When we dive into what the Bible says about sexuality and marriage, we’ll find it’s not a story of hate but a story of love—it’s just a more amazing love story than we’d imagined.

In the Old Testament, prophet after prophet pictures God as a loving, faithful husband—and Israel as his often-straying wife. This cosmic marriage is continually on the rocks because God’s people keep cheating on him by worshiping idols. It’s hard to see how the relationship will ultimately work, until—at long last—Jesus comes and calls himself the Bridegroom (Matt. 9:15). John the Baptist pictures Jesus this way too (John 3:29). Jesus is the Bridegroom come to claim God’s people for himself.

This metaphor is reemphasized when Paul calls wives and husbands to relate to one another in a way that images Jesus and his church: “Wives, submit to your own husbands, as to the Lord. . . . Husbands, love your wives, as Christ loved the church and gave himself up for her” (Eph. 5:22, 25). The call to wives is extremely countercultural today. The call to husbands was countercultural in the first century. But Paul explains that God made human marriage from the beginning to picture the exclusive, one-flesh union between Christ and his church (vv. 28–33).

This means Christian marriage isn’t primarily about two people making one another happy. It isn’t even primarily about making babies—though that’s an important element of God’s design. It’s about Jesus and his people. And his eternal, death-defying, sacrificial love for us reaches across the deepest difference: though like us in his humanity, he’s unlike us in his divinity.
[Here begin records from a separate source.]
theorem execPortCtrl_keeps {s : State} (a0 : ℕ) (a1 : ℕ) (a2 : State) (h0 : Keeps s a2) : KeepsO s (execPortCtrl a0 a1 a2) := by
  delta execPortCtrl
  refine KeepsO.next ?_
  extract_lets v0 v1 v2
  clear_value v0
  have k3 : Keeps s v1 := by
    unfold v1
    apply setPort_keeps
    assumption
  clear_value v1
  clear_value v2
  refine Keeps.ite ?_ ?_
  · apply setPort_keeps
    assumption
  · refine Keeps.ite ?_ ?_
    · apply trainPort_keeps
      assumption
    · assumption

theorem execPortCredit_keeps {s : State} (a0 : ℕ) (a1 : ℕ) (a2 : State) (h0 : Keeps s a2) : KeepsO s (execPortCredit a0 a1 a2) := by
  delta execPortCredit
  refine KeepsO.next ?_
  refine Keeps.ite ?_ ?_
  · apply setPort_keeps
    assumption
  · apply regAccess_keeps
    assumption

theorem writePort_keeps {s : State} (a0 : State) (a1 : ℕ) (a2 : ℕ) (a3 : ℕ) (h0 : Keeps s a0) : Keeps s (writePort a0 a1 a2 a3) := by
  delta writePort
  extract_lets v0
  clear_value v0
  split
  · apply after_keeps
    · apply execPortCtrl_keeps
      assumption
    · assumption
  · apply setPort_keeps
    assumption
  · apply setPort_keeps
    assumption
  · apply after_keeps
    · apply execPortCredit_keeps
      assumption
    · assumption
  · refine Keeps.ite ?_ ?_
    · assumption
    · apply setPort_keeps
      assumption
  · assumption

theorem regWrite_keeps {s : State} (a0 : State) (a1 : ℕ) (a2 : ℕ) (a3 : ℕ) (h0 : Keeps s a0) : Keeps s (regWrite a0 a1 a2 a3) := by
  delta regWrite
  refine Keeps.ite ?_ ?_
  · apply writeScrub_keeps
    assumption
  · refine Keeps.ite ?_ ?_
    · apply writePwrCtrl_keeps
      assumption
    · refine Keeps.ite ?_ ?_
      · apply writeSic_keeps
        assumption
      · refine Keeps.ite ?_ ?_
        · extract_lets v0 v1
          clear_value v0 v1
          refine Keeps.ite ?_ ?_
          · apply after_keeps
            · apply execCntCtrl_keeps
              assumption
            · assumption
          · refine Keeps.ite ?_ ?_
            · apply setCnt_keeps
              assumption
            · refine Keeps.ite ?_ ?_
              · apply after_keeps
                · apply execCntClear_keeps
                  assumption
                · assumption
              · refine Keeps.ite ?_ ?_
                · apply setCnt_keeps
                  assumption
                · split
                  · apply writeSlot_keeps
                    assumption
                  · assumption
        · refine Keeps.ite ?_ ?_
          · apply writeTrace_keeps
            assumption
          · refine Keeps.ite ?_ ?_
            · apply writePort_keeps
              assumption
            · refine Keeps.ite ?_ ?_
              · apply releaseAll_keeps
                refine Keeps.set ?_
                assumption
              · assumption

theorem busWrite_keeps {s : State} (a0 : State) (a1 : Via) (a2 : ℕ) (a3 : ℕ) (a4 : ℕ) (a5 : ℕ) (h0 : Keeps s a0) : Keeps s (busWrite a0 a1 a2 a3 a4 a5) := by
  delta busWrite
  refine Keeps.ite ?_ ?_
  · assumption
  · split
    · split
      · refine Keeps.ite ?_ ?_
        · apply ringWrite_keeps
          assumption
        · assumption
      · apply regWrite_keeps
        assumption
    · apply badAccess_keeps
      assumption

theorem ckptEff_keeps {s : State} (a0 : State) (a1 : Cmd) (h0 : Keeps s a0) : Keeps s (ckptEff a0 a1) := by
  delta ckptEff
  extract_lets v0
  clear_value v0
  refine Keeps.foldl _ ?_ (fun t1 b1 h1 => ?_)
  · assumption
  · apply wrLocal_keeps
    assumption

theorem ckptStart_keeps {s : State} (a0 : State) (a1 : Cmd) (h0 : Keeps s a0) : KeepsR s (ckptStart a0 a1) := by
  delta ckptStart
  extract_lets v0 v1 v2 v3
  clear_value v0 v1 v2 v3
  refine KeepsR.ite ?_ ?_
  · apply badIn_keeps
  · refine KeepsR.ite ?_ ?_
    · apply badIn_keeps
    · refine KeepsR.ite ?_ ?_
      · exact True.intro
      · refine KeepsR.go ?_
        assumption

theorem clearFail_keeps {s : State} (a0 : State) (a1 : List Byte) (h0 : Keeps s a0) : Keeps s (clearFail a0 a1) := by
  delta clearFail
  refine Keeps.set ?_
  assumption

theorem clearHold_keeps {s : State} (a0 : State) (a1 : Bool) (h0 : Keeps s a0) : Keeps s (clearHold a0 a1) := by
  delta clearHold
  apply autoChange_keeps
  refine Keeps.set ?_
  assumption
Male-female marriage is likewise a love across deep difference: the physical difference of male and female bodies. Like Jesus and his people, marriage isn’t a relationship of interchangeable parties. It’s a love across the most profound diversity.
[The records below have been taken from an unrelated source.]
theorem laneFail_keeps {s : State} (a0 : State) (a1 : ℕ) (a2 : ℕ) (h0 : Keeps s a0) : Keeps s (laneFail a0 a1 a2) := by
  delta laneFail
  extract_lets v0 v1 v2 v3
  clear_value v0 v1
  have k4 : Keeps s v2 := by
    unfold v2
    apply setPort_keeps
    assumption
  clear_value v2
  have k5 : Keeps s v3 := by
    unfold v3
    apply setPort_keeps
    assumption
  clear_value v3
  refine Keeps.ite ?_ ?_
  · assumption
  · refine Keeps.ite ?_ ?_
    · refine Keeps.ite ?_ ?_
      · apply raiseMod_keeps
        apply portEvent_keeps
        assumption
      · assumption
    · apply portDown_keeps
      assumption

theorem retryLimit_keeps {s : State} (a0 : State) (a1 : ℕ) (h0 : Keeps s a0) : Keeps s (retryLimit a0 a1) := by
  delta retryLimit
  extract_lets v0 v1
  clear_value v0
  have k2 : Keeps s v1 := by
    unfold v1
    apply portEvent_keeps
    assumption
  clear_value v1
  refine Keeps.ite ?_ ?_
  · split
    · apply laneFail_keeps
      assumption
    · apply portDown_keeps
      assumption
  · assumption

theorem execControlFlit_keeps {s : State} (a0 : ℕ) (a1 : ℕ) (a2 : CreditRec) (a3 : State) (h0 : Keeps s a3) : KeepsO s (execControlFlit a0 a1 a2 a3) := by
  delta execControlFlit
  refine KeepsO.next ?_
  extract_lets v0 v1 v2 v3
  clear_value v0 v1
  have k4 : Keeps s v2 := by
    unfold v2
    refine Keeps.ite ?_ ?_
    · apply count_keeps
      assumption
    · assumption
  clear_value v2
  have k5 : Keeps s v3 := by
    unfold v3
    apply setPort_keeps
    assumption
  clear_value v3
  refine Keeps.ite ?_ ?_
  · assumption
  · apply afterAck_keeps
    refine Keeps.ite ?_ ?_
    · apply retryLimit_keeps
      assumption
    · assumption

theorem sendControl_keeps {s : State} (a0 : State) (a1 : ℕ) (a2 : Option ℕ) (h0 : Keeps s a0) : Keeps s (sendControl a0 a1 a2) := by
  delta sendControl
  extract_lets v0
  clear_value v0
  refine Keeps.set ?_
  assumption

theorem execControlFlitTimer_keeps {s : State} (a0 : ℕ) (a1 : State) (h0 : Keeps s a1) : KeepsO s (execControlFlitTimer a0 a1) := by
  delta execControlFlitTimer
  refine KeepsO.next ?_
  refine Keeps.ite ?_ ?_
  · apply sendControl_keeps
    assumption
  · assumption

theorem execConvert_keeps {s : State} (a0 : ℕ) (a1 : State) (h0 : Keeps s a1) : KeepsO s (execConvert a0 a1) := by
  delta execConvert
  apply runOp_keeps
  · intro y0 y1 y2
    apply noEffect_keeps
    assumption
  · assumption

theorem execConvertBarge_keeps {s : State} (a0 : ℕ) (a1 : State) (h0 : Keeps s a1) : KeepsO s (execConvertBarge a0 a1) := by
  delta execConvertBarge
  apply runOp_keeps
  · intro y0 y1 y2
    apply moveEff_keeps
    assumption
  · assumption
We see this marriage metaphor resurface with resounding force in Revelation. John writes,

Then I heard what seemed to be the voice of a great multitude, like the roar of many waters and like the sound of mighty peals of thunder, crying out,

“Hallelujah!
For the Lord our God
the Almighty reigns.
Let us rejoice and exult
and give him the glory,
for the marriage of the Lamb has come,
and his Bride has made herself ready.” (Rev. 19:6–7)

This is the marriage none of us can live without. This is the love none of us can miss. This is the most magnificent love story into which we’re all invited—male or female, married or single, regardless of our patterns of attraction—if only we’ll turn and trust in Jesus. And this is the happily-ever-after we’ll miss if we persist in unrepentant sin.

Harm Meant to Help

“Do you not know,” Paul warns, “that the unrighteous will not inherit the kingdom of God? Do not be deceived: neither the sexually immoral, nor idolaters, nor adulterers, nor men who practice homosexuality, nor thieves, nor the greedy, nor drunkards, nor revilers, nor swindlers will inherit the kingdom of God (1 Cor. 6:9–10).
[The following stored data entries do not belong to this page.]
theorem hit_scrub (s : State) (d : Nat) (h : d < 8) : regHit (regVal s d) 0x430 4 = .exact (getMemRegs s d).scrub := by
  have : regVal s d 0x430 = some (4, (getMemRegs s d).scrub) := by
    show dieVal s d 0x430 = _
    unfold dieVal
    simp [h]
  unfold regHit
  rw [this]
  rfl

theorem hit_ctrl (s : State) : regHit (regVal s 8) 0x810 4 = .exact s.power.ctrl := rfl

theorem hit_peak (s : State) : regHit (regVal s 8) 0x80C 4 = .exact s.power.peak := rfl

theorem hit_ce (s : State) (d : Nat) (h : d < 8) : regHit (regVal s d) 0x400 8 = .exact (getMemRegs s d).hbmCe := by
  have : regVal s d 0x400 = some (8, (getMemRegs s d).hbmCe) := by
    show dieVal s d 0x400 = _
    unfold dieVal
    simp [h]
  unfold regHit
  rw [this]
  rfl

theorem hit_addr (s : State) (d : Nat) (h : d < 8) : regHit (regVal s d) 0x420 8 = .exact (getMemRegs s d).errAddr := by
  have : regVal s d 0x420 = some (8, (getMemRegs s d).errAddr) := by
    show dieVal s d 0x420 = _
    unfold dieVal
    simp [h]
  unfold regHit
  rw [this]
  rfl

theorem pwrCtrl_eq {s : State} {via : Via} {v : Nat} (h : Reaches s via) : exec (.pwrCtrl via v) s = .next (writePwrCtrl s v) := by
  rcases h with ⟨rfl, h1, h2⟩ | ⟨k, rfl, h1⟩
  · have e : exec (.pwrCtrl .privMap v) s = .next (if s.cxl.privBy.isSome && s.power.linkUp then writePwrCtrl s v else s) := rfl
    rw [e, h1, h2]; rfl
  · have e : exec (.pwrCtrl (.hamir k) v) s = .next (if (getDie s k).up then writePwrCtrl s v else s) := rfl
    rw [e, if_pos h1]

theorem fld_fld (v a n : Nat) : fld v a n % 2 ^ n = fld v a n := by unfold fld; rw [Nat.mod_mod]

theorem scrub_says (s : State) (d v : Nat) : ∃ x, writeScrub s d v = setMemRegs s d { getMemRegs s d with scrub := x } ∧ fld x 0 2 = fld v 0 2 ∧
    fld x 8 8 = (if 1 ≤ fld v 8 8 ∧ fld v 8 8 ≤ 24 then fld v 8 8 else fld (getMemRegs s d).scrub 8 8) ∧
    fld x 16 8 = (if 1 ≤ fld v 16 8 ∧ fld v 16 8 ≤ 168 then fld v 16 8 else fld (getMemRegs s d).scrub 16 8) := by
  refine ⟨_, rfl, ?_, ?_, ?_⟩
  · split <;> split <;> simp only [fld_setFld_other _ 16 8 _ 0 2 (by omega), fld_setFld_other _ 8 8 _ 0 2 (by omega), fld_setFld] <;> unfold fld <;> simp
  · split <;> split <;> simp only [fld_setFld_other _ 16 8 _ 8 8 (by omega), fld_setFld_other _ 0 2 _ 8 8 (by omega), fld_setFld, fld_fld]
  · split <;> split <;> simp only [fld_setFld_other _ 8 8 _ 16 8 (by omega), fld_setFld_other _ 0 2 _ 16 8 (by omega), fld_setFld, fld_fld]

theorem badAccess_told (s : State) (d o : Nat) (w : Bool) (h : RegHit) : Told s (badAccess s d o w h) := by
  unfold badAccess; exact regAccess_told _ _ _ _ _

theorem find_put_change (l : List Change) (c : Change) :
    (if l.any (fun x => x.id == c.id) then l.map (fun x => if x.id = c.id then c else x) else l ++ [c]).find? (fun x => x.id == c.id) = some c := by
  induction l with
  | nil => simp
  | cons a l ih =>
    by_cases h : a.id = c.id
    · simp [h]
    · by_cases g : l.any (fun x => x.id == c.id) = true
      · rw [if_pos g] at ih
        rw [if_pos (by rw [List.any_cons, g]; simp)]
        rw [List.map_cons, if_neg h, List.find?_cons_of_neg (by simpa using h)]
        exact ih
      · rw [if_neg g] at ih
        rw [if_neg (by rw [List.any_cons]; simp only [Bool.or_eq_true, beq_iff_eq]; rintro (x | x); exact h x; exact g x)]
        rw [List.cons_append, List.find?_cons_of_neg (by simpa using h)]
        exact ih

theorem findChange_put (s : State) (c : Change) : findChange (putChange s c) c.id = some c := find_put_change s.changes c

theorem openChange_own (s : State) (c : Change) (h1 : findChange s c.id = some c) (h2 : c.unacked = []) (h3 : c.tApply = none) (h4 : c.remote = none) (h5 : c.peers = []) :
    openChange s c.id = putChange s { c with tApply := some (s.time + 1000), holding := false } := by
  unfold openChange
  rw [h1]
  dsimp only
  rw [if_pos ⟨by rw [h2]; rfl, h3, h4⟩, h5]
  rfl

theorem autoChange_staged (s : State) : AutoStaged s (autoChange s) := by
  unfold autoChange
  by_cases h : (ready s && wantP1 s != s.power.p1 && !(scope1Busy s) && s.power.retry.isNone) = true
  · rw [if_pos h]
    simp only [Bool.and_eq_true, bne_iff_ne, Bool.not_eq_true', Option.isNone_iff_eq_none] at h
    obtain ⟨⟨⟨h1, h2⟩, h3⟩, h4⟩ := h
    have e : ∃ C : Change, C.id = 2 ^ 32 ∧ C.scope = 1 ∧ C.cmd = none ∧ stageChange s 1 0xFFFF 0 0xFFFF [] [] none = putChange (putChange s C) { C with tApply := some (s.time + 1000), holding := false } :=
      ⟨_, rfl, rfl, rfl, openChange_own (putChange s _) _ (findChange_put _ _) rfl rfl rfl rfl⟩
    obtain ⟨C, e1, e2, e3, e⟩ := e
    rw [e]
    refine ⟨rfl, fun g => ?_, fun _ _ _ _ => ⟨{ C with tApply := some (s.time + 1000), holding := false }, ?_, e2, e3, rfl⟩⟩
    · rcases g with g | g
      · rw [g] at h1; cases h1
      · exact absurd g h2
    · exact (congrArg (findChange _) e1.symm).trans (findChange_put (putChange s C) { C with tApply := some (s.time + 1000), holding := false })
  · rw [if_neg h]
    refine ⟨rfl, fun _ => rfl, fun h1 h2 h3 h4 => ?_⟩
    exact absurd (by simp [h1, h2, h3, h4]) h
This is the marriage none of us can live without. This is the love none of us can miss. . . . And this is the happily-ever-after we’ll miss if we persist in unrepentant sin.

This warning against unrepentant sin—including same-sex sexual sin—is stark. But Paul continues with gospel hope: “And such were some of you. But you were washed, you were sanctified, you were justified in the name of the Lord Jesus Christ and by the Spirit of our God” (v. 11).

The Church of England’s vote to bless same-sex relationships will ultimately harm those it means to help: people like me who experience same-sex attraction. Instead of standing with us as we fight temptation, it validates relationships that defy God’s Word and affirms people in a form of unrepentant sin that Scripture warns will keep them from inheriting God’s kingdom.

I’m thankful I came of age in a Church of England church that stuck with Scripture when it came to sexual sin of any kind. The church pointed me to that great day when Jesus will return and all our human hopes and dreams will be forgotten as we revel in his overwhelming love. I’m thankful that today I stand with countless sisters and brothers who deny themselves sexually to follow Jesus (Matt. 16:24–25). And I’m thankful for the love I get to live in with those sisters and brothers—following Jesus’s command to love one another as he has loved us.

Friends, let’s not settle for a lesser love than Jesus calls us to.